Customers in Uttar Pradesh may soon have to deal with a large hike in energy bills after almost six years of steady pricing. Under the existing pricing structure, power firms in the state have recorded a revenue shortfall of Rs 19,600 crore. To make up for these losses, they have sought a record 30% rise from the Uttar Pradesh Electricity Regulatory Commission (UPERC).
Instead of assuming complete bill recovery, the new Annual Revenue Requirement (ARR) plan was submitted on Monday. It reflects real revenue and expenditures based on a collection efficiency of 88% in the preceding fiscal year (2024–25).
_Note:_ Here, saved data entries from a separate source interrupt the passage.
/-- With no step or cycle invoked yet and no fault, load_font answers a next state in which byte k is the k-th byte of the
table for k < 80 and every other byte and element is as before. That no step or cycle was invoked is read from the
model's mark hasRun (log entry 6). (70_reset_and_hazards.md R231, R234.) -/
def Obligations.LoadFontWritesTheGlyphTable : Prop :=
  ∀ (font : Vector Byte 80) (s : State), s.hasRun = false → s.fault = none →
    ∃ t, loadFont font s = .next t ∧ (∀ (k : Nat) (h : k < 80), t.mem.read k = font[k]) ∧
      (∀ a, 80 ≤ a → t.mem.read a = s.mem.read a) ∧ UnchangedExcept [.mem] s t

/-- With no step or cycle invoked yet and no fault: a program of at most 3584 bytes is written verbatim from 0x200, every
other byte and element, FAULT included, as before; a longer one is refused under its own name, which carries no state,
so nothing changes. That no step or cycle was invoked is read from the model's mark hasRun (log entry 6). (R232, R66.) -/
def Obligations.LoadProgramWritesOrRefuses : Prop :=
  ∀ (bytes : List Byte) (s : State), s.hasRun = false → s.fault = none →
    (bytes.length ≤ 3584 → ∃ t, loadProgram bytes s = .next t ∧
      (∀ (k : Nat) (h : k < bytes.length), t.mem.read (0x200 + k) = bytes[k]) ∧
      (∀ a, a < 0x200 ∨ 0x200 + bytes.length ≤ a → t.mem.read a = s.mem.read a) ∧
      UnchangedExcept [.mem] s t) ∧
    (3584 < bytes.length → loadProgram bytes s = .refused (.programTooLong bytes.length))

/-- The state a step or cycle answers has the boot window closed, and every operation but initialize keeps it closed; with
it closed load_font and load_program are refused. Initialize from any state gives the elements of R40 with the boot
window open, so loads are accepted again. That a step or cycle on a Paused or faulted core, which runs nothing, closes
the boot window too is the model's deduction (log entry 6, DEDUCED), as is the mark hasRun itself: R234 says that
loads after the first step or cycle are refused and does not name that case. (70_reset_and_hazards.md R234,
10_state.md R40.) -/
def Obligations.LoadsAreRefusedAfterTheFirstStep : Prop :=
  (∀ s t : State, step s = .next t ∨ cycle s = .next t → t.hasRun = true) ∧
  (∀ (op : Operation) (s t : State), s.hasRun = true → op ≠ .initialise → perform op s = .next t →
    t.hasRun = true) ∧
  (∀ s : State, s.hasRun = true →
    (∀ font, ∃ r, perform (.loadFont font) s = .refused r) ∧
    (∀ bytes, ∃ r, perform (.loadProgram bytes) s = .refused r)) ∧
  (∀ s : State, ∃ t, perform .initialise s = .next t ∧
    (∀ a, t.mem.read a = 0) ∧ (∀ j, t.getV j = 0) ∧ t.i = 0 ∧ t.pc = 0x200 ∧ t.stack = [] ∧
    t.dt = 0 ∧ t.st = 0 ∧ t.disp = [] ∧ t.run = .playing ∧ t.fault = none ∧
    (∀ font, ∃ u, perform (.loadFont font) t = .next u) ∧
    (∀ bytes, bytes.length ≤ 3584 → ∃ u, perform (.loadProgram bytes) t = .next u))

/-- From every state, with a program of L ≤ 3584 bytes: MEM[0x000..0x04F] is the font, MEM[0x050..0x1FF] is 0, MEM[0x200 +
k] is the program's k-th byte, the rest is 0, and every other element has its reset value. (R41.) -/
def Obligations.BootSequenceLaysOutMemory : Prop :=
  ∀ (font : Vector Byte 80) (bytes : List Byte) (s : State), bytes.length ≤ 3584 →
    ∀ ops, ops = [Operation.initialise, .loadFont font, .loadProgram bytes] ∨
        ops = [Operation.initialise, .loadProgram bytes, .loadFont font] →
      ∃ t, performAll ops s = .next t ∧
        (∀ (k : Nat) (h : k < 80), t.mem.read k = font[k]) ∧
        (∀ a, 0x050 ≤ a → a < 0x200 → t.mem.read a = 0) ∧
        (∀ (k : Nat) (h : k < bytes.length), t.mem.read (0x200 + k) = bytes[k]) ∧
        (∀ a, 0x200 + bytes.length ≤ a → t.mem.read a = 0) ∧
        (∀ j, t.getV j = 0) ∧ t.i = 0 ∧ t.pc = 0x200 ∧ t.stack = [] ∧ t.dt = 0 ∧ t.st = 0 ∧
        t.disp = [] ∧ t.run = .playing ∧ t.fault = none

/-- At State.reset memory and DISP are canonical and in range, PC and STACK are in range, STACK is within STACK_LIMIT, and
no fault is latched. The canonical forms are the model's own (log entry 11). (10_state.md R40.) -/
def Obligations.ResetMeetsEveryInvariant : Prop :=
  Inv State.reset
In comparison to last year’s ARR, which revealed a shortfall of Rs 9,206 crore, this adjustment has resulted in a sharp increase in the expected deficit.
An ARR proposal for Rs 1,13,923 crore for the fiscal year 2025–2026 was previously approved by the commission; however, it gave the electricity providers an additional week to provide updated data before starting the rate determination procedure. Despite state government subsidies, the deficit is expected to approach Rs 25,000 crore, according to the revised ARR.
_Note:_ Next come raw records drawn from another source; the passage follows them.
/-- E5: a first draw, and a second at the state it leaves, once with an unlit sprite cell before and once (n = 0) without. -/
theorem witness_DrawingTwiceErases :
    (∃ t, exec (.drw 0 0 1) drawing = .next t ∧ t.i = drawing.i ∧ t.getV 0 = drawing.getV 0 ∧
      t.mem.read 0x300 = drawing.mem.read 0x300) ∧ drawing.i.toNat + (1 : Nibble).toNat - 1 ≤ 4095 ∧
    (∃ p, InSprite 0 0 1 drawing p ∧ drawing.disp.lit p = false) ∧
    (¬ ∃ p, InSprite 0 0 0 drawing p ∧ drawing.disp.lit p = false) :=
  ⟨⟨_, rfl, by decide, by decide, by decide⟩, by decide,
    ⟨(0, 0), ⟨0, 0, by decide, by decide, by decide, by decide⟩, by decide⟩,
    fun ⟨_, ⟨_, _, h, _⟩, _⟩ => absurd h (by simp)⟩

/-- Every sprite cell lit before: the hypotheses of the statement that is expected to fail (log entry 16). -/
theorem witness_SecondDrawOfANonEmptySpriteCollides :
    (∃ t w, exec (.drw 0 0 1) (drawing.setDisp [(0, 0), (1, 0)]) = .next t ∧ exec (.drw 0 0 1) t = .next w ∧
      t.i = drawing.i ∧ t.getV 0 = drawing.getV 0 ∧ t.mem.read 0x300 = drawing.mem.read 0x300) ∧
    (∃ p, InSprite 0 0 1 (drawing.setDisp [(0, 0), (1, 0)]) p) :=
  ⟨⟨_, _, rfl, rfl, by decide, by decide, by decide⟩, ⟨(0, 0), 0, 0, by decide, by decide, by decide, by decide⟩⟩

/-- No key, the lowest key alone, several keys. -/
theorem witness_KeyWaitRetriesOrReportsAPressedKey : (running 0x202).keys = 0 ∧ ((running 0x202).setKeys 0x0001).keys ≠ 0 ∧
    ((running 0x202).setKeys 0x8084).keys ≠ 0 := by decide

/-- A next state with the latch as before, and one with the latch changed. -/
theorem witness_EveryInstructionKeepsTheRest :
    (∃ t, exec .cls (running 0x202) = .next t ∧ t.fault = (running 0x202).fault) ∧
    (∃ t, exec .ret (running 0x202) = .next t ∧ t.fault ≠ (running 0x202).fault) :=
  ⟨⟨_, rfl, by decide⟩, ⟨_, rfl, by decide⟩⟩

/-- Each of the four faults of 60_exceptions.md R200 from a running core, as the faults statements ask. -/
theorem witness_FaultsOccurOnlyAsListed :
    (Running (running 0xFFF) ∧ seen State.fault (step (running 0xFFF)) = some (some (.fetchOutOfBounds 0xFFF))) ∧
    (Running (at200 0x00EE) ∧ seen State.fault (step (at200 0x00EE)) = some (some (.stackUnderflow 0x200))) ∧
    (Running (limited 0 (at200 0x2300)) ∧
      seen State.fault (step (limited 0 (at200 0x2300))) = some (some (.stackOverflow 0x200))) ∧
    (Running ((at200 0xD001).setI 0x1000) ∧
      seen State.fault (step ((at200 0xD001).setI 0x1000)) = some (some (.dataOutOfBounds 0x200 0x1000))) :=
  ⟨⟨⟨rfl, rfl⟩, by decide⟩, ⟨⟨rfl, rfl⟩, by decide⟩, ⟨⟨rfl, rfl⟩, by decide⟩, ⟨⟨rfl, rfl⟩, by decide⟩⟩

/-- A fault of the fetch and one of an instruction. -/
theorem witness_FaultsArePrecise :
    (∃ t, Running (running 0xFFF) ∧ step (running 0xFFF) = .next t ∧ t.fault ≠ none) ∧
    (∃ t, Running (at200 0x00EE) ∧ step (at200 0x00EE) = .next t ∧ t.fault ≠ none) :=
  ⟨⟨_, ⟨rfl, rfl⟩, rfl, by decide⟩, ⟨_, ⟨rfl, rfl⟩, rfl, by decide⟩⟩

/-- A step that changes DT and one that changes ST. -/
theorem witness_StepMovesTimersOnlyByTimerInstructions :
    (∃ t, step ((at200 0xF315).setV 3 0xFF) = .next t ∧ t.dt ≠ ((at200 0xF315).setV 3 0xFF).dt) ∧
    (∃ t, step ((at200 0xF318).setV 3 1) = .next t ∧ t.st ≠ ((at200 0xF318).setV 3 1).st) :=
  ⟨⟨_, rfl, by decide⟩, ⟨_, rfl, by decide⟩⟩

theorem witness_StepNeverWritesRunOrInputs : ∃ t, step (at200 0x1200) = .next t := ⟨_, rfl⟩

/-- One entry below the limit; `u` is the state the call left. -/
theorem witness_CallThenReturnComesBack : (limited 1 (running 0x202)).stackLimit ≠ some (running 0x202).stack.length ∧
    ∃ t, exec (.call 0x300) (limited 1 (running 0x202)) = .next t ∧ t.stack = [0x202] :=
  ⟨by decide, _, rfl, by decide⟩

/-- Fx55 at the highest I with two bytes at PC, that are an instruction, or (V0 = V1 = 0) none. -/
theorem witness_NextStepRunsTheStoredBytes :
    Running ((running 0xFFE).setI 0xFFE) ∧ (0 : Nibble).toNat < (1 : Nibble).toNat ∧
    ((running 0xFFE).setI 0xFFE).i.toNat + (0 : Nibble).toNat = ((running 0xFFE).setI 0xFFE).pc.toNat ∧
    ((running 0xFFE).setI 0xFFE).i.toNat + (1 : Nibble).toNat ≤ 4095 ∧
    decode [(start [(0, 0x12)]).getV 0, (start [(0, 0x12)]).getV 1] = .ok (.jp 0x200, []) ∧
    decode [(start []).getV 0, (start []).getV 1] = .error (.unrecognised 0) :=
  ⟨⟨rfl, rfl⟩, by decide, by decide, by decide, by decide, by decide⟩

/-- Fx33 with its first and its second digit at PC, at the highest I. -/
theorem witness_NextStepRunsTheStoredBytes_bcd :
    Running ((running 0xFFE).setI 0xFFD) ∧
    ((running 0xFFD).setI 0xFFD).i.toNat + 0 = ((running 0xFFD).setI 0xFFD).pc.toNat ∧
    ((running 0xFFE).setI 0xFFD).i.toNat + 1 = ((running 0xFFE).setI 0xFFD).pc.toNat ∧
    ((running 0xFFE).setI 0xFFD).i.toNat + 2 ≤ 4095 :=
  ⟨⟨rfl, rfl⟩, by decide, by decide, by decide⟩

/-- A self-loop: each of ten steps answers the state itself, with no fault. -/
theorem witness_CycleIsTenStepsThenOneTick_chain : Running (at200 0x1200) ∧
    step (at200 0x1200) = .next (at200 0x1200) ∧ (at200 0x1200).fault = none :=
  ⟨⟨rfl, rfl⟩, rfl, rfl⟩

/-- The states of a walk through zeroed memory from 0xFEE whose tenth step faults. -/
def walk (k : Nat) : State :=
  if k = 10 then (running 0x1000).setFault (some (.fetchOutOfBounds 0x1000)) else running (BitVec.ofNat 16 (0xFEE + 2 * k))

/-- A fault at the tenth step (n = 9), and one at the first (n = 0). -/
theorem witness_CycleIsTenStepsThenOneTick_fault : Running (walk 0) ∧
    (step (walk 0) = .next (walk 1) ∧ step (walk 1) = .next (walk 2) ∧ step (walk 2) = .next (walk 3) ∧
      step (walk 3) = .next (walk 4) ∧ step (walk 4) = .next (walk 5) ∧ step (walk 5) = .next (walk 6) ∧
      step (walk 6) = .next (walk 7) ∧ step (walk 7) = .next (walk 8) ∧ step (walk 8) = .next (walk 9)) ∧
    step (walk 9) = .next (walk 10) ∧ (walk 10).fault ≠ none ∧
    step (running 0xFFF) = .next ((running 0xFFF).setFault (some (.fetchOutOfBounds 0xFFF))) :=
  ⟨⟨rfl, rfl⟩, ⟨rfl, rfl, rfl, rfl, rfl, rfl, rfl, rfl, rfl⟩, rfl, by decide, rfl⟩

/-- Playing, Paused, faulted. -/
theorem witness_TogglePauseFlipsRunOnly : (State.reset.fault = none ∧ State.reset.run = .playing) ∧
    (pausedCore.fault = none ∧ pausedCore.run = .paused) ∧ faulted.fault ≠ none := by decide

/-- The boot window, and the first and last byte of the font. -/
theorem witness_LoadFontWritesTheGlyphTable : State.reset.hasRun = false ∧ State.reset.fault = none ∧ 0 < 80 ∧ 79 < 80 := by
  decide

/-- T142, T143: the longest program and one byte more. -/
theorem witness_LoadProgramWritesOrRefuses : State.reset.hasRun = false ∧ State.reset.fault = none ∧
    (List.replicate 3584 (0 : Byte)).length ≤ 3584 ∧ 3584 < (List.replicate 3585 (0 : Byte)).length := by
  rw [List.length_replicate, List.length_replicate]
  exact ⟨rfl, rfl, le_refl _, Nat.lt_succ_self _⟩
Since an 11.69% rate increase in 2019 in response to the Lok Sabha elections, electricity rates in Uttar Pradesh have stayed the same. The regulatory body had kept pricing rises frozen for five years in a row despite previous deficiencies, which led to a consumer surplus of Rs 1,944.72 crore in the most recent fiscal year.
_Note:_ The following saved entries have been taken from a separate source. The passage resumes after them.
-- ==== Sys2Proof/Certificates/Slice0/Obligations.lean ====
section
/-! DEFINITION. The statements for the provers. Each docstring names the rule of spec/ it formalises. `issued` events stand
last in a list of new port events, since the newest event comes first. -/

open Sys2Proof
open Sys2Proof.Machine

/-! ## Encoding -/

/-- R110 to R121: the decoder reads every legal command back from its word, with every operand. -/
def Obligations.DecodeEncode : Prop := ∀ i : Instr, i.wf = true → decode (encode i) = .ok i

/-- R110 to R121: a word the decoder accepts is the one word of the command it answers, and the command is legal. -/
def Obligations.EncodeDecode : Prop :=
  ∀ (w : CmdWord) (i : Instr), decode w = .ok i → encode i = w ∧ i.wf = true

/-- R115 to R120: every operand is the bit slice of the word that its format names. -/
def Obligations.OperandSlices : Prop :=
  ∀ (w : CmdWord) (i : Instr), decode w = .ok i →
    i.opcode = w.extractLsb' 28 4 ∧
    match i with
    | .configure khz pu => khz = w.extractLsb' 0 16 ∧ pu = w.getLsbD 16
    | .beginTrans dev => dev = w.extractLsb' 16 7
    | .send val => val = w.extractLsb' 0 8
    | .wrblk dev reg len => dev = w.extractLsb' 16 7 ∧ reg = w.extractLsb' 8 8 ∧ len = w.extractLsb' 0 8
    | .rdblk dev reg len => dev = w.extractLsb' 16 7 ∧ reg = w.extractLsb' 8 8 ∧ len = w.extractLsb' 0 8
    | .stop => True
    | .reset => True

/-- R121: a word is decoded exactly if it is legal; an idle block refuses every other word as illegal. -/
def Obligations.IllegalRefused : Prop :=
  ∀ (w : CmdWord) (s : State) (rest : List HostEvent), s.ph = .idle → s.host = .issue w :: rest →
    (legalWord w ↔ ∃ i, decode w = .ok i) ∧ (¬ legalWord w → ∃ why, step s = .refused (.illegal why))

/-- The words that R115 to R119 give as examples decode to the commands they name. -/
def Obligations.DecodeExamples : Prop :=
  decode 0x10010064 = .ok (.configure 100 true) ∧ decode 0x10000190 = .ok (.configure 400 false) ∧
    decode 0x20500000 = .ok (.beginTrans 0x50) ∧ decode 0x30000010 = .ok (.send 0x10) ∧
    decode 0x40501002 = .ok (.wrblk 0x50 0x10 2) ∧ decode 0x5050100E = .ok (.rdblk 0x50 0x10 14) ∧
    decode 0x60000000 = .ok .stop ∧ decode 0x70000000 = .ok .reset

/-- R125: bits 7:1 of the address-phase byte are the device address and bit 0 is the direction (0 = write, 1 = read). -/
def Obligations.AddressByteBits : Prop :=
  ∀ dev : BitVec 7,
    (addrByte dev .write).extractLsb' 1 7 = dev ∧ (addrByte dev .write).getLsbD 0 = false ∧
    (addrByte dev .read).extractLsb' 1 7 = dev ∧ (addrByte dev .read).getLsbD 0 = true

/-! ## Register accesses and PERIPH -/

/-- R72: a write of CTRL stores the four fields, clears FLAG if INT = 1 or EN = 0 and keeps it otherwise; a word with
INT = 1 and EN = 1 hands the phase to PERIPH; nothing else changes but the port events. -/
def Obligations.CtrlWrite : Prop :=
  ∀ (w : Byte) (s : State),
    ctrlHolds w (writeCtrl w s) ∧
    (w.getLsbD s.cfg.bits.bInt = true ∨ w.getLsbD s.cfg.bits.bEn = false → (writeCtrl w s).flag = false) ∧
    (w.getLsbD s.cfg.bits.bInt = false → w.getLsbD s.cfg.bits.bEn = true → (writeCtrl w s).flag = s.flag) ∧
    (triggersPhase s.cfg.bits w = true → periphEnabled (writeCtrl w s) = true) ∧
    writeCtrl w s = { s with
      en := (writeCtrl w s).en, sta := (writeCtrl w s).sta, sto := (writeCtrl w s).sto, ea := (writeCtrl w s).ea
      flag := (writeCtrl w s).flag, trace := .ioWrite .ctrl w :: s.trace }

/-- R73: a read of CTRL returns FLAG and the four fields in their positions and a drawn bit in every other position, and
has no effect but to count the draw and to be a port event. -/
def Obligations.CtrlRead : Prop :=
  ∀ s : State, s.cfg.bits.wf = true →
    (readCtrl s).1 s.cfg.bits.bInt = s.flag ∧ (readCtrl s).1 s.cfg.bits.bEn = s.en ∧
    (readCtrl s).1 s.cfg.bits.bSta = s.sta ∧ (readCtrl s).1 s.cfg.bits.bSto = s.sto ∧
    (readCtrl s).1 s.cfg.bits.bEa = s.ea ∧
    (∀ n : Fin 8, n ∉ [s.cfg.bits.bEn, s.cfg.bits.bSta, s.cfg.bits.bSto, s.cfg.bits.bInt, s.cfg.bits.bEa] →
      (readCtrl s).1 n = (Config.freeByte s.draws).getLsbD n) ∧
    (readCtrl s).2 = { s with draws := s.draws + 1, trace := .poll s.flag :: s.trace }

/-- R79 to R82: PERIPH has no step while FLAG = 1 or EN = 0; while it is enabled every STAT and DATA is possible, and so
is no step at all; its step changes FLAG, STAT and DATA only. That its moves stand in a script, and after it are free moves
at a counter, is the model's choice (log 7); statWritten is the model's record that STAT has been written (log 4). -/
def Obligations.PeriphStepRule : Prop :=
  (∀ s : State, s.flag = true ∨ s.en = false → periphTurn s = s) ∧
  (∀ (s : State) (x y : Byte) (rest : List PeriphMove), s.flag = false → s.en = true →
    s.script = .complete x y :: rest →
    periphTurn s = { s with script := rest, flag := true, stat := x, data := y, statWritten := true }) ∧
  (∀ (s : State) (rest : List PeriphMove), s.flag = false → s.en = true → s.script = .stay :: rest →
    periphTurn s = { s with script := rest }) ∧
  (∀ s : State, s.flag = false → s.en = true → s.script = [] →
    periphTurn s = { s with clock := s.clock + 1 } ∨
    ∃ x y, periphTurn s = { s with clock := s.clock + 1, flag := true, stat := x, data := y, statWritten := true })

/-! ## WAIT -/

/-- R160, R84: WAIT under the answer D(k, s, d) makes k reads of CTRL, the last seeing FLAG = 1, and answers ok with
STAT = s and DATA = d. -/
def Obligations.WaitDone : Prop :=
  ∀ (p : Phase) (s : State) (c : Completion) (rest : List PeriphMove),
    s.flag = false → s.en = true → c.fits s.poll.toNat = true → s.script = c.moves ++ rest →
    ∃ t, wait p s = (.ok, t) ∧ t.flag = true ∧ t.stat = c.stat ∧ t.data = c.data ∧ t.script = rest ∧
      t.poll.toNat = s.poll.toNat - c.k ∧ t.trace = pollsDone c.k ++ s.trace ∧ t.en = s.en ∧ t.sta = s.sta ∧
      t.sto = s.sto ∧ t.ea = s.ea ∧ t.result = s.result ∧ sameSetup s t ∧ sameBuf s t

/-- R160, R84: WAIT under the answer T makes exactly POLL reads of CTRL, none seeing FLAG = 1, and answers timeout; STAT and
DATA keep their values. -/
def Obligations.WaitTimeout : Prop :=
  ∀ (p : Phase) (s : State) (rest : List PeriphMove),
    s.flag = false → s.en = true → s.script = timeoutMoves s.poll.toNat ++ rest →
    ∃ t, wait p s = (.timeout, t) ∧ t.flag = false ∧ t.stat = s.stat ∧ t.data = s.data ∧ t.script = rest ∧ t.poll = 0 ∧
      t.trace = pollsTimeout s.poll.toNat ++ s.trace ∧ t.en = s.en ∧ t.sta = s.sta ∧ t.sto = s.sto ∧ t.ea = s.ea ∧
      t.result = s.result ∧ sameSetup s t ∧ sameBuf s t

/-- R160: whatever PERIPH does, WAIT makes at most POLL reads of CTRL and no other access; it answers ok if and only if its
last read saw FLAG = 1, and timeout if and only if it has used up POLL and every read saw 0. -/
def Obligations.WaitBounded : Prop :=
  ∀ (p : Phase) (s : State),
    ∃ k, k ≤ s.poll.toNat ∧ (wait p s).2.poll.toNat + k = s.poll.toNat ∧
      (((wait p s).1 = .ok ∧ 1 ≤ k ∧ (wait p s).2.trace = pollsDone k ++ s.trace ∧ (wait p s).2.flag = true) ∨
        ((wait p s).1 = .timeout ∧ k = s.poll.toNat ∧ (wait p s).2.trace = pollsTimeout k ++ s.trace))

/-! ## CONFIGURE and RESET -/

/-- R190: CONFIGURE writes DIV, PULLUP and CTRL in that order and nothing else, keeps RESULT, and clears no FLAG; EN is 1, and
with R9's CW_ENABLE STA, STO and EA are 0. FLAG, STAT and DATA keep their values unless PERIPH, enabled before, completes
meanwhile. -/
def Obligations.ConfigureResult : Prop :=
  ∀ (khz : BitVec 16) (pu : Bool) (s : State), s.cfg.wf = true → khz ≠ 0 → s.ph = .idle →
    ∃ t, exec (.configure khz pu) s = .next t ∧ t.ph = .idle ∧
      (∀ d, divisor s.cfg.divisor khz = some d → t.div = d) ∧
      (divisor s.cfg.divisor khz = none → t.div = Config.freeByte s.draws) ∧
      t.pu = pu ∧ ctrlHolds s.cfg.cw.enable t ∧ t.en = true ∧
      (s.cfg.cw.enable = 1#8 <<< s.cfg.bits.bEn.val → t.sta = false ∧ t.sto = false ∧ t.ea = false) ∧
      ((t.flag = s.flag ∧ t.stat = s.stat ∧ t.data = s.data) ∨ (s.flag = false ∧ s.en = true ∧ t.flag = true)) ∧
      t.trace = [.finished none, .ioWrite .ctrl s.cfg.cw.enable, .ioWrite .pullup (zextBit pu), .ioWrite .div t.div,
        .issued (encode (.configure khz pu))] ++ s.trace ∧
      t.result = s.result ∧ t.resultValid = s.resultValid ∧ sameBuf s t ∧ t.cfg = s.cfg ∧ t.host = s.host

/-- R255: RESET writes CTRL = 0 and nothing else: EN, STA, STO, EA and FLAG are 0, and DIV, PU and RESULT are kept. STAT and
DATA keep their values unless PERIPH, enabled before, completes before the write. -/
def Obligations.ResetResult : Prop :=
  ∀ s : State, s.cfg.wf = true → s.ph = .idle →
    ∃ t, exec .reset s = .next t ∧ t.ph = .idle ∧
      t.en = false ∧ t.sta = false ∧ t.sto = false ∧ t.ea = false ∧ t.flag = false ∧
      ((t.stat = s.stat ∧ t.data = s.data) ∨ (s.flag = false ∧ s.en = true)) ∧
      t.trace = [.finished none, .ioWrite .ctrl 0, .issued (encode .reset)] ++ s.trace ∧
      t.result = s.result ∧ t.resultValid = s.resultValid ∧ sameSetup s t ∧ sameBuf s t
However, the public has objected to the anticipated 30% increase. A petitioner called Verma contested the electricity firms’ estimates before the commission on Monday, claiming that it is illegal and against the Multi Year Tariff Regulation 2025 to calculate revenue gaps based on collection efficiency.
Consumers across the state would be directly impacted by the Uttar Pradesh energy Regulatory Commission’s decision to review the ARR submissions and public objections before deciding on the updated energy rates.